[Entries provided Boundary: Start]
-- ==== Sys2Proof/Certificates/Slice0/Obligations.lean ====
section
/-!
DEFINITION. What is claimed of the model: the statements handed to the provers, and the words they are said in (`Sys2Proof.Claims`).
A statement of several parts names its parts, each a definition of its own. Where a part says that a command whose condition does not hold
changes nothing, that is the model's convention for an event that cannot happen then (log 9), no rule of the manual.
-/
open Sys2Proof Sys2Proof.Machine

namespace Sys2Proof.Claims

/-! ### What a hen's issue leaves alone -/

/-- All but hens and registers stands; of hen `x.hen` only context `x.ctx` may differ; of the registers only those at the addresses given. -/
def HenFrame (s t : State) (x : CtxRef) (addrs : List Nat) : Prop :=
  t = { s with hens := t.hens, regs := t.regs }
  ∧ t.hen x.hen = { s.hen x.hen with ctxs := (t.hen x.hen).ctxs }
  ∧ (∀ j, j ≠ x.ctx → Sparse.find (t.hen x.hen).ctxs j = Sparse.find (s.hen x.hen).ctxs j)
  ∧ (∀ g, henKey g ≠ henKey x.hen → t.hen g = s.hen g)
  ∧ (∀ a d, a ∉ addrs → Sparse.get d t.regs a = Sparse.get d s.regs a)

/-- Addresses of the issue counter and of the status word of a hen. -/
def issueRegs (x : CtxRef) : List Nat :=
  [HCNT_ISSUE.addr [x.hen.die, x.hen.clu, x.hen.hen], HSTAT.addr [x.hen.die, x.hen.clu, x.hen.hen]]

/-- Context `x` is ready, holds `c`, and its next word is a legal one that `want` accepts, not the last of the memory; its cluster may
issue (R63, R68, R230). -/
def Issues (s : State) (x : CtxRef) (c : Ctx) (want : W32 → Bool) : Prop :=
  s.readyCtx x = some c ∧ (s.hen x.hen).runnable c.pc = true ∧ want ((s.hen x.hen).word c.pc) = true ∧ s.mayIssue x.hen = true ∧ c.pc ≠ 1023

/-- The command completes: the context becomes `after`, its issue is counted (R80), and the frame holds. -/
def IssuesTo (cmd : Instr) (x : CtxRef) (s : State) (after : Ctx) : Prop :=
  ∃ t, exec cmd s = .next t ∧ Sparse.find (t.hen x.hen).ctxs x.ctx = some after ∧ HenFrame s t x (issueRegs x)
    ∧ (Sparse.sorted s.regs = true →
        t.rd HCNT_ISSUE.issued [x.hen.die, x.hen.clu, x.hen.hen] = (s.rd HCNT_ISSUE.issued [x.hen.die, x.hen.clu, x.hen.hen] + 1) % 2 ^ 64)

/-- The command writes a value that is `good` to rd, and the context goes on at the next word. -/
def WritesRd (cmd : CtxRef → Instr) (want : W32 → Bool) (good : Hen → Ctx → W32 → W64 → Prop) : Prop :=
  ∀ (x : CtxRef) (s : State) (c : Ctx), Issues s x c want →
    ∃ v, good (s.hen x.hen) c ((s.hen x.hen).word c.pc) v
      ∧ IssuesTo (cmd x) x s { c.setReg (iRd ((s.hen x.hen).word c.pc)) v with pc := c.pc + 1, wait := .ready }

/-- Lane by lane of the word's type: lane `j` of the value is `f` of the lane width and of lane `j` of ra and of rb (R67). -/
def LaneWise2 (f : Nat → Nat → Nat → Nat) (h : Hen) (c : Ctx) (w : W32) (v : W64) : Prop :=
  ∀ j, j < 64 / laneBits (iType w) →
    lane (laneBits (iType w)) j v.toNat
      = f (laneBits (iType w)) (lane (laneBits (iType w)) j (h.reg c (iRa w)).toNat) (lane (laneBits (iType w)) j (h.reg c (iRb w)).toNat)

/-- The same for an operation on ra alone. -/
def LaneWise1 (f : Nat → Nat → Nat) (h : Hen) (c : Ctx) (w : W32) (v : W64) : Prop :=
  ∀ j, j < 64 / laneBits (iType w) →
    lane (laneBits (iType w)) j v.toNat = f (laneBits (iType w)) (lane (laneBits (iType w)) j (h.reg c (iRa w)).toNat)

/-- A signed number of `b` bits held between the least and the greatest, as a code. -/
def saturated (b : Nat) (z : Int) : Nat := ((max (-(2 ^ (b - 1))) (min (2 ^ (b - 1) - 1) z)) % 2 ^ b : Int).toNat

/-- The code of `b` bits of a signed number, modulo 2^b. -/
def wrapped (b : Nat) (z : Int) : Nat := (z % 2 ^ b : Int).toNat

/-- The two-operand lane operations of the ALU: command, func, and what a lane becomes (R68, R69). -/
def laneRows2 : List ((CtxRef → Instr) × Nat × (Nat → Nat → Nat → Nat)) := [
  (.henAdd, 0x00, fun b x y => (x + y) % 2 ^ b),
  (.henSub, 0x01, fun b x y => wrapped b ((x : Int) - y)),
  (.henAdds, 0x02, fun b x y => saturated b (intOf b x + intOf b y)),
  (.henSubs, 0x03, fun b x y => saturated b (intOf b x - intOf b y)),
  (.henAddus, 0x04, fun b x y => min (x + y) (2 ^ b - 1)),
  (.henSubus, 0x05, fun _ x y => x - y),
  (.henShl, 0x10, fun b x y => x * 2 ^ (y % b) % 2 ^ b),
  (.henShr, 0x11, fun b x y => x / 2 ^ (y % b)),
  (.henSar, 0x12, fun b x y => wrapped b (intOf b x / 2 ^ (y % b))),
  (.henRol, 0x13, fun b x y => x * 2 ^ (y % b) % 2 ^ b + x / 2 ^ (b - y % b)),
  (.henMin, 0x18, fun b x y => if intOf b x ≤ intOf b y then x else y),
  (.henMax, 0x19, fun b x y => if intOf b x ≤ intOf b y then y else x),
  (.henMinu, 0x1A, fun _ x y => min x y),
  (.henMaxu, 0x1B, fun _ x y => max x y),
  (.henCeq, 0x20, fun b x y => if x = y then 2 ^ b - 1 else 0),
  (.henClt, 0x21, fun b x y => if intOf b x < intOf b y then 2 ^ b - 1 else 0),
  (.henCltu, 0x22, fun b x y => if x < y then 2 ^ b - 1 else 0),
  (.henMul, 0x30, fun b x y => x * y % 2 ^ b),
  (.henMulh, 0x31, fun b x y => wrapped b (intOf b x * intOf b y / 2 ^ b)),
  (.henMulhu, 0x32, fun b x y => x * y / 2 ^ b),
  (.henDiv, 0x38, fun b x y => if intOf b y = 0 then 0 else wrapped b ((intOf b x).tdiv (intOf b y))),
  (.henDivu, 0x39, fun _ x y => if y = 0 then 0 else x / y),
  (.henRem, 0x3A, fun b x y => if intOf b y = 0 then x else wrapped b ((intOf b x).tmod (intOf b y))),
  (.henRemu, 0x3B, fun _ x y => if y = 0 then x else x % y)]

/-- The one-operand lane operations of the ALU (R68). -/
def laneRows1 : List ((CtxRef → Instr) × Nat × (Nat → Nat → Nat)) := [
  (.henPopc, 0x28, fun b x => ((List.range b).filter (fun i => bitOf x i)).length),
  (.henClz, 0x29, fun b x => b - ((List.range b).filter (fun i => decide (2 ^ i ≤ x))).length),
  (.henCtz, 0x2A, fun b x => ((List.range b).filter (fun i => decide (x % 2 ^ (i + 1) = 0))).length)]

/-- The operations on whole registers ra and rb (R68). -/
def bitRows : List ((CtxRef → Instr) × Nat × (W64 → W64 → W64)) := [
  (.henAnd, 0x08, fun a b => a &&& b),
  (.henOr, 0x09, fun a b => a ||| b),
  (.henXor, 0x0A, fun a b => a ^^^ b),
  (.henAndn, 0x0B, fun a b => a &&& ~~~b)]

/-- The operations on ra and the 16-bit immediate (R68). -/
def immRows : List ((CtxRef → Instr) × Nat × (W64 → Nat → W64)) := [
  (.henAddi, 0x02, fun a i => a + (BitVec.ofNat 16 i).signExtend 64),
  (.henAndi, 0x03, fun a i => a &&& BitVec.ofNat 64 i),
  (.henOri, 0x04, fun a i => a ||| BitVec.ofNat 64 i),
  (.henXori, 0x05, fun a i => a ^^^ BitVec.ofNat 64 i),
  (.henBfx, 0x09, fun a i => BitVec.ofNat 64 (bitsOf a.toNat (i % 64) (i / 64 + 1))),
  (.henShli, 0x0D, fun a i => a <<< i),
  (.henShri, 0x0E, fun a i => a >>> i),
  (.henSari, 0x0F, fun a i => a.sshiftRight i)]

end Sys2Proof.Claims
open Sys2Proof.Claims

/-- R67 to R69: the lane operations of the ALU on two operands. -/
def Sys2Proof.Claims.HenLaneOperationsWriteEachLane : Prop :=
  (∀ p ∈ laneRows2, WritesRd p.1 (isAlu p.2.1) (LaneWise2 p.2.2)) ∧ (∀ p ∈ laneRows1, WritesRd p.1 (isAlu p.2.1) (LaneWise1 p.2.2))

/-- R68, R69: the operations on whole registers and immediates, the products of `dot`, the moves and the field operations. -/
def Sys2Proof.Claims.HenWordOperationsWriteRd : Prop :=
  (∀ p ∈ bitRows, WritesRd p.1 (isAlu p.2.1) (fun h c w v => v = p.2.2 (h.reg c (iRa w)) (h.reg c (iRb w))))
  ∧ (∀ p ∈ immRows, WritesRd p.1 (isOp p.2.1) (fun h c w v => v = p.2.2 (h.reg c (iRa w)) (iImm w)))
  ∧ WritesRd .henDot (isAlu 0x33) (fun h c w v =>
      v = BitVec.ofInt 64 (((List.range (64 / laneBits (iType w))).map (fun j =>
        intOf (laneBits (iType w)) (lane (laneBits (iType w)) j (h.reg c (iRa w)).toNat)
          * intOf (laneBits (iType w)) (lane (laneBits (iType w)) j (h.reg c (iRb w)).toNat))).sum))
  ∧ WritesRd .henMovz (isOp 0x06) (fun _ _ w v => v = BitVec.ofNat 64 (iImm w) <<< (16 * iRa w))
  ∧ WritesRd .henMovk (isOp 0x07) (fun h c w v =>
      ∀ i, i < 4 → bitsOf v.toNat (16 * i) 16 = if i = iRa w then iImm w else bitsOf (h.reg c (iRd w)).toNat (16 * i) 16)
  ∧ WritesRd .henSel (isOp 0x08) (fun h c w v =>
      ∀ j, j < 64 / laneBits (iType w) → lane (laneBits (iType w)) j v.toNat
        = if lane (laneBits (iType w)) j (h.reg c (iRd w)).toNat ≠ 0 then lane (laneBits (iType w)) j (h.reg c (iRa w)).toNat
          else lane (laneBits (iType w)) j (h.reg c (iRb w)).toNat)
  ∧ WritesRd .henBfi (isOp 0x0A) (fun h c w v =>
      ∀ i, i < 64 → bitOf v.toNat i
        = if iImm w % 64 ≤ i ∧ i ≤ iImm w % 64 + iImm w / 64 then bitOf (h.reg c (iRa w)).toNat (i - iImm w % 64)
          else bitOf (h.reg c (iRd w)).toNat i)

namespace Sys2Proof.Claims

/-- The floating operations on two operands: command, func, operation on the codes of a format (R70). -/
def floatRows2 : List ((CtxRef → Instr) × Nat × (FFmt → Nat → Nat → Nat)) := [
  (.henFadd, 0x00, FFmt.add), (.henFsub, 0x01, FFmt.sub), (.henFmul, 0x02, FFmt.mul), (.henFmin, 0x03, FFmt.minNum),
  (.henFmax, 0x04, FFmt.maxNum), (.henFdiv, 0x10, FFmt.div)]

/-- The floating comparisons (R68). -/
def floatCmps : List ((CtxRef → Instr) × Nat × (FFmt → Nat → Nat → Bool)) := [
  (.henFceq, 0x08, FFmt.ceq), (.henFclt, 0x09, FFmt.clt), (.henFcle, 0x0A, FFmt.cle)]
[Entries provided Boundary: End]
Output the material above exactly, but only from the line that carries "rb (R67). -/" through the line that carries "(.henMaxu, 0x1B, fun".

/-- Lane by lane of the word's type: lane `j` of the value is `f` of the lane width and of lane `j` of ra and of rb (R67). -/
def LaneWise2 (f : Nat → Nat → Nat → Nat) (h : Hen) (c : Ctx) (w : W32) (v : W64) : Prop :=
  ∀ j, j < 64 / laneBits (iType w) →
    lane (laneBits (iType w)) j v.toNat
      = f (laneBits (iType w)) (lane (laneBits (iType w)) j (h.reg c (iRa w)).toNat) (lane (laneBits (iType w)) j (h.reg c (iRb w)).toNat)

/-- The same for an operation on ra alone. -/
def LaneWise1 (f : Nat → Nat → Nat) (h : Hen) (c : Ctx) (w : W32) (v : W64) : Prop :=
  ∀ j, j < 64 / laneBits (iType w) →
    lane (laneBits (iType w)) j v.toNat = f (laneBits (iType w)) (lane (laneBits (iType w)) j (h.reg c (iRa w)).toNat)

/-- A signed number of `b` bits held between the least and the greatest, as a code. -/
def saturated (b : Nat) (z : Int) : Nat := ((max (-(2 ^ (b - 1))) (min (2 ^ (b - 1) - 1) z)) % 2 ^ b : Int).toNat

/-- The code of `b` bits of a signed number, modulo 2^b. -/
def wrapped (b : Nat) (z : Int) : Nat := (z % 2 ^ b : Int).toNat

/-- The two-operand lane operations of the ALU: command, func, and what a lane becomes (R68, R69). -/
def laneRows2 : List ((CtxRef → Instr) × Nat × (Nat → Nat → Nat → Nat)) := [
  (.henAdd, 0x00, fun b x y => (x + y) % 2 ^ b),
  (.henSub, 0x01, fun b x y => wrapped b ((x : Int) - y)),
  (.henAdds, 0x02, fun b x y => saturated b (intOf b x + intOf b y)),
  (.henSubs, 0x03, fun b x y => saturated b (intOf b x - intOf b y)),
  (.henAddus, 0x04, fun b x y => min (x + y) (2 ^ b - 1)),
  (.henSubus, 0x05, fun _ x y => x - y),
  (.henShl, 0x10, fun b x y => x * 2 ^ (y % b) % 2 ^ b),
  (.henShr, 0x11, fun b x y => x / 2 ^ (y % b)),
  (.henSar, 0x12, fun b x y => wrapped b (intOf b x / 2 ^ (y % b))),
  (.henRol, 0x13, fun b x y => x * 2 ^ (y % b) % 2 ^ b + x / 2 ^ (b - y % b)),
  (.henMin, 0x18, fun b x y => if intOf b x ≤ intOf b y then x else y),
  (.henMax, 0x19, fun b x y => if intOf b x ≤ intOf b y then y else x),
  (.henMinu, 0x1A, fun _ x y => min x y),
  (.henMaxu, 0x1B, fun _ x y => max x y),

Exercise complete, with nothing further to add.